Journal Requirements:

When submitting your revision, we need you to address these additional requirements.

Comment 1. Please ensure that your manuscript meets PLOS ONE's style requirements, including those for file naming. The PLOS ONE style templates can be found at

https://journals.plos.org/plosone/s/file?id=wjVg/PLOSOne_formatting_sample_main_body.pdf and

https://journals.plos.org/plosone/s/file?id=ba62/PLOSOne_formatting_sample_title_authors_affiliations.pdf.

Response: Thank you for pointing that out. We have corrected the author’s affiliation information to meet the style requirements.

Comment 2. Please note that PLOS ONE has specific guidelines on code sharing for submissions in which author-generated code underpins the findings in the manuscript. In these cases, all author-generated code must be made available without restrictions upon publication of the work. Please review our guidelines at https://journals.plos.org/plosone/s/materials-and-software-sharing#loc-sharing-code and ensure that your code is shared in a way that follows best practice and facilitates reproducibility and reuse.

Response: Thank you for the comment. We added a section “Code Availability and Accessibility” naming the code repository. All code is made publicly available at https://github.com/dhanaprakashj/kuura_pipeline.

Comment 3. In your Data Availability statement, you have not specified where the minimal data set underlying the results described in your manuscript can be found. PLOS defines a study's minimal data set as the underlying data used to reach the conclusions drawn in the manuscript and any additional data required to replicate the reported study findings in their entirety. All PLOS journals require that the minimal data set be made fully available. For more information about our data policy, please see http://journals.plos.org/plosone/s/data-availability.

Response: Thank you for that comment. We added a section “Data availability” detailing the FTP access to the downloaded files.

Comment 4. We note that Figure 2 in your submission contain copyrighted images. All PLOS content is published under the Creative Commons Attribution License (CC BY 4.0), which means that the manuscript, images, and Supporting Information files will be freely available online, and any third party is permitted to access, download, copy, distribute, and use these materials in any way, even commercially, with proper attribution. For more information, see our copyright guidelines: http://journals.plos.org/plosone/s/licenses-and-copyright.

Response: Thank you for pointing that out. We removed all potentially copyrighted parts of figure 2 and uploaded a new image file.

Reviewers' comments:

Reviewer #1:

Comment 1. Step 3 in line 154 of manuscript, the command used only works in the docker directory and the change of directory needs to be specified in the step.

Response: Thank you for spotting that, it is indeed an important step that has been missed. We added a statement to change the directory after downloading the git repository.

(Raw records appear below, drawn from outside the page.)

-- ==== Sys2Proof/Word.lean ====
section
/-! DEFINITION. The word types of the link: bytes, tags, references and call ids (11, section 11.9). -/

namespace Sys2Proof

/-- A byte on the control link. -/
abbrev Byte := BitVec 8

/-- The 16-bit tag that ties a reply to its request; 0 on call reports and notices (R193). -/
abbrev Tag := BitVec 16

/-- The 32-bit call id that the call controller chooses (R1). -/
abbrev CallId := BitVec 32

/-- A 16-bit field that names a context: the context index times 8 plus its generation (R2). -/
abbrev CallRef := BitVec 16

end Sys2Proof
end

Comment 2. Files in the GitHub repository are named differently (default.config to standard.config) and a better guide on how to set up the config files would greatly extend the user-friendliness of this pipeline. It would also be beneficial to add supplementary files the repository explaining what each file is or a README file. Users who have not run Nextflow before would appreciate these comments.

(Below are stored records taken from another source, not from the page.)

-- ==== Sys2Proof/Machine/Tables.lean ====
section
/-! DEFINITION. The table requests of number analysis, the route selector and the gap controller (02, 04, 07). -/

namespace Sys2Proof.Machine

open Sys2Proof

/-! ### Number banks (R29 to R33) -/

/-- A request on an entry names a bank and an index in range, else BAD FIELD (R29, R30, R31). -/
def onEntry (bank : Named BankId) (index : Nat) (act : BankId → State → State × Reply) (s : State) : State × Reply :=
  match bank with
  | none => refuse .badField s
  | some k => if index < Config.bankEntries then act k s else refuse .badField s

/-- PREFIX WRITE (R29): the fields, then the key conflict of R24, then the write with the count at 0. -/
def doEntryWrite (bank : Named BankId) (index : Nat) (f : EntryFields) (s : State) : State × Reply :=
  onEntry bank index (fun k t =>
    match f.adopt with
    | none => refuse .badField t
    | some e =>
      if e.enabled && keyConflict (bankOf t.num k) index e then refuse .inUse t
      else done (.entryWritten k index e) (putEntry k index e t)) s

/-- PREFIX WRITE (R29). -/
def execPrefixWrite (tag : Tag) (bank : Named BankId) (index : Nat) (f : EntryFields) (s : State) : Out :=
  request (.prefixWrite tag bank index f) 16 tag (doEntryWrite bank index f) s

/-- The entry a read shows, with its place (R31). -/
def readReply (s : State) (k : BankId) (index : Nat) (e : NumberEntry) : State × Reply :=
  done (.entryRead k (k == s.num.active) (enabledCount (bankOf s.num k)) index e) s

/-- PREFIX READ (R31): EXACT shows the entry at the index, NEXT the enabled entry at or above it. -/
def doEntryRead (bank : Named BankId) (index : Nat) (mode : Named ReadMode) (s : State) : State × Reply :=
  onEntry bank index (fun k t =>
    match mode with
    | none => refuse .badField t
    | some .exact => readReply t k index (entryAt t k index)
    | some .next =>
      match (bankOf t.num k).find? (fun e => index ≤ e.1 && e.2.enabled) with
      | none => refuse .notFound t
      | some (i, e) => readReply t k i e) s

/-- PREFIX READ (R31). -/
def execPrefixRead (tag : Tag) (bank : Named BankId) (index : Nat) (mode : Named ReadMode) (s : State) : Out :=
  request (.prefixRead tag bank index mode) 17 tag (doEntryRead bank index mode) s

/-- PREFIX DELETE (R30): an enabled entry takes its cleared form. -/
def doEntryDelete (bank : Named BankId) (index : Nat) (s : State) : State × Reply :=
  onEntry bank index (fun k t =>
    if (entryAt t k index).enabled then done .plain (putEntry k index NumberEntry.cleared t)
    else refuse .notFound t) s

/-- PREFIX DELETE (R30). -/
def execPrefixDelete (tag : Tag) (bank : Named BankId) (index : Nat) (s : State) : Out :=
  request (.prefixDelete tag bank index) 18 tag (doEntryDelete bank index) s

/-- BANK COPY (R32): the active bank onto the standby one, whose counts are all 0. -/
def doBankCopy (s : State) : State × Reply :=
  let copy := clearCounts (bankOf s.num s.num.active)
  let t := { s with num := s.num.setBank s.num.active.other copy }
  done (.banksCopied (enabledCount t.num.bankA) (enabledCount t.num.bankB)) t

/-- BANK COPY (R32). -/
def execBankCopy (tag : Tag) (s : State) : Out := request (.bankCopy tag) 19 tag doBankCopy s

/-- The selector names the other bank (R33). -/
def swapBanks (s : State) : State × Reply :=
  done (.bankSwapped s.num.active.other (enabledCount s.num.bankA) (enabledCount s.num.bankB))
    { s with num := { s.num with active := s.num.active.other } }

/-- BANK SWAP (R33): the expected count, where one is given, must be the standby bank's. -/
def doBankSwap (expected : AnyOr Nat) (s : State) : State × Reply :=
  match expected with
  | .any => swapBanks s
  | .is n =>
    let standby := enabledCount (bankOf s.num s.num.active.other)
    if Config.bankEntries < n then refuse .badField s
    else if n ≠ standby then (s, .refuse .mismatch (.enabledCounts n standby))
    else swapBanks s

/-- BANK SWAP (R33). -/
def execBankSwap (tag : Tag) (expected : AnyOr Nat) (s : State) : Out :=
  request (.bankSwap tag expected) 20 tag (doBankSwap expected) s

/-! ### Route lists (R64, R65) -/

/-- The choices of a ROUTE LIST WRITE pass its checks (R64). -/
def choicesGood (choices : List Nat) : Bool :=
  choices.length ≤ Config.choiceCount && choices.all (· < Config.groupCount) && noRepeats choices

/-- The table of route lists after an accepted write; no choices make the list undefined (R64). -/
def writeList (t : Table RouteList) (list : Nat) (rl : RouteList) : Table RouteList :=
  if rl.choices.isEmpty then Table.del t list else Table.put t list rl

/-- ROUTE LIST WRITE (R64). -/
def doRouteListWrite (list : Nat) (policy : Named Policy) (ceiling : BitVec 16) (choices : List Nat) (s : State) :
    State × Reply :=
  match policy with
  | none => refuse .badField s
  | some p =>
    if list < Config.routeListCount && choicesGood choices then
      let lists := writeList s.sel.routeLists list ⟨p, ceiling, choices⟩
      done (.routeListWritten list (Table.find lists list) lists.length)
        { s with sel := { s.sel with routeLists := lists } }
    else refuse .badField s

/-- ROUTE LIST WRITE (R64). -/
def execRouteListWrite (tag : Tag) (list : Nat) (policy : Named Policy) (ceiling : BitVec 16) (choices : List Nat)
    (s : State) : Out :=
  request (.routeListWrite tag list policy ceiling choices) 32 tag (doRouteListWrite list policy ceiling choices) s

/-- The standing of a group now (R65). -/
def groupStanding (gr : CircuitGroup) : GroupStanding :=
  ⟨gr.record.direction, gr.count, gr.record.service, gr.idleCount, gr.meas.adopted,
    gr.record.reservations.at gr.meas.adopted⟩

/-- ROUTE LIST READ (R65). -/
def doRouteListRead (list : Nat) (s : State) : State × Reply :=
  if list < Config.routeListCount then
    match Table.find s.sel.routeLists list with
    | none => refuse .notFound s
    | some rl =>
      done (.routeList rl (rl.choices.map (fun g => (g, (groupAt s g).map groupStanding))) s.sel.routeLists.length) s
  else refuse .badField s

/-- ROUTE LIST READ (R65). -/
def execRouteListRead (tag : Tag) (list : Nat) (s : State) : Out :=
  request (.routeListRead tag list) 33 tag (doRouteListRead list) s

/-! ### Gaps (R129 to R131) -/

/-- The lifetime in seconds that a GAP ADD adopts, clamped (R129); none for PERMANENT. -/
def adoptedLifetime : Lifetime → Option Nat
  | .permanent => none
  | .seconds n => some (clamp 1 86400 n)

/-- The lifetime deadline that a GAP ADD sets (R129); none for PERMANENT. -/
def lifetimeDeadline (time : Nat) (lifetime : Lifetime) : Option Nat :=
  (adoptedLifetime lifetime).map (fun n => time + n * 10)

/-- The entry that a GAP ADD replaces, in its slot (R129). -/
def replacedGap (time interval : Nat) (lifetime : Option Nat) (e : GapEntry) : GapEntry :=
  { e.withInterval time interval with lifetime := lifetime, origin := .hostSet }

/-- GAP ADD (R129). -/
def doGapAdd (digits : List Nat) (interval : Nat) (lifetime : Lifetime) (s : State) : State × Reply :=
  if digitsGood 1 16 digits then
    let d := lifetimeDeadline (now s) lifetime
    let n := clamp 1 600 interval
    match gapOfDigits s digits with
    | some (slot, e) =>
      let t := putGap slot (replacedGap (now s) n d e) s
      done (.gapAdded slot digits n (adoptedLifetime lifetime) true) { t with gap := { t.gap with autoList := t.gap.autoList.erase slot } }
    | none =>
      match freeGapSlot s with
      | none => (s, .refuse .tableFull (.gapEntries (countOrigin .hostSet s) (countOrigin .automatic s)))
      | some slot =>
        done (.gapAdded slot digits n (adoptedLifetime lifetime) false) (putGap slot (newGap digits n .hostSet d s) s)
  else refuse .badField s

/-- GAP ADD (R129). -/
def execGapAdd (tag : Tag) (digits : List Nat) (interval : Nat) (lifetime : Lifetime) (s : State) : Out :=
  request (.gapAdd tag digits interval lifetime) 40 tag (doGapAdd digits interval lifetime) s

/-- GAP REMOVE (R130). -/
def doGapRemove (digits : List Nat) (s : State) : State × Reply :=
  if digitsGood 1 16 digits then
    match gapOfDigits s digits with
    | none => refuse .notFound s
    | some (slot, e) => done (.gapRemoved slot e) (removeGap slot s)
  else refuse .badField s

/-- GAP REMOVE (R130). -/
def execGapRemove (tag : Tag) (digits : List Nat) (s : State) : Out :=
  request (.gapRemove tag digits) 41 tag (doGapRemove digits) s

/-- A refusal of GAP READ, which carries the table figures as every reply to it does (R131). -/
def refuseGapRead (c : Cause) (s : State) : State × Reply :=
  (s, .refuse c (.gapTable s.gap.slots.length (countOrigin .hostSet s) (countOrigin .automatic s)))

/-- The reply of GAP READ with its table figures (R131). -/
def gapsReply (l : List (Nat × GapEntry)) (s : State) : State × Reply :=
  if l.isEmpty then refuseGapRead .notFound s
  else
    done (.gaps (l.map (fun e => gapView s e.1 e.2)) s.gap.slots.length (countOrigin .hostSet s)
      (countOrigin .automatic s)) s

/-- GAP READ (R131). -/
def doGapRead (key : GapKey) (s : State) : State × Reply :=
  match key with
  | .byDigits digits =>
    if digitsGood 1 16 digits then gapsReply (gapOfDigits s digits).toList s else refuseGapRead .badField s
  | .fromSlot slot =>
    if slot < Config.gapSlots then
      gapsReply ((s.gap.slots.filter (fun e => slot ≤ e.1)).take Config.gapReadEntries) s
    else refuseGapRead .badField s

/-- GAP READ (R131). -/
def execGapRead (tag : Tag) (key : GapKey) (s : State) : Out := request (.gapRead tag key) 42 tag (doGapRead key) s

end Sys2Proof.Machine
end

Response: Thank you for pointing that out. We corrected the file names in the github repository and added a README file documenting the basic setup procedure.

Comment 3. The analysis is limited since it does not compare the effectiveness of Kuura to other pipelines based on variants called, time taken for analysis, processing power, etc. Evidence of this comparison would further convince and guide the implementation of this pipeline to existing workflows.

Response: Thank you for the remark. We are aware of that and have seen such comparisons in the literature. However, in our opinion, a comparison of this kind would be short-lived as the specifications of our workflow as well as those of the compared tools, and computing resources change quickly. It would also not accurately reflect the main objective of Kuura which is to provide reproducible end-to-end variant calling with minimal setup as detailed in the manuscript. That is, we do not aim at a particular performance level but rather usability and practical applicability in a reproducible manner.

Reviewer #2:

Major concerns:

Comment 1. The data presented in Table 3 are surprising. The precisions and recalls are worryingly low. These numbers should be much higher according to Zhao et al., 2020 (https://doi.org/10.1038/s41598-020-77218-4).

Response: Thank you for the comment; the validation values were indeed very low, a fact that we were aware of, but we reported those values nonetheless as they represent the unbiased results of our analysis.

To find the cause for the discrepancy between previously published validation values and remedy the concern we repeated the validation with different settings.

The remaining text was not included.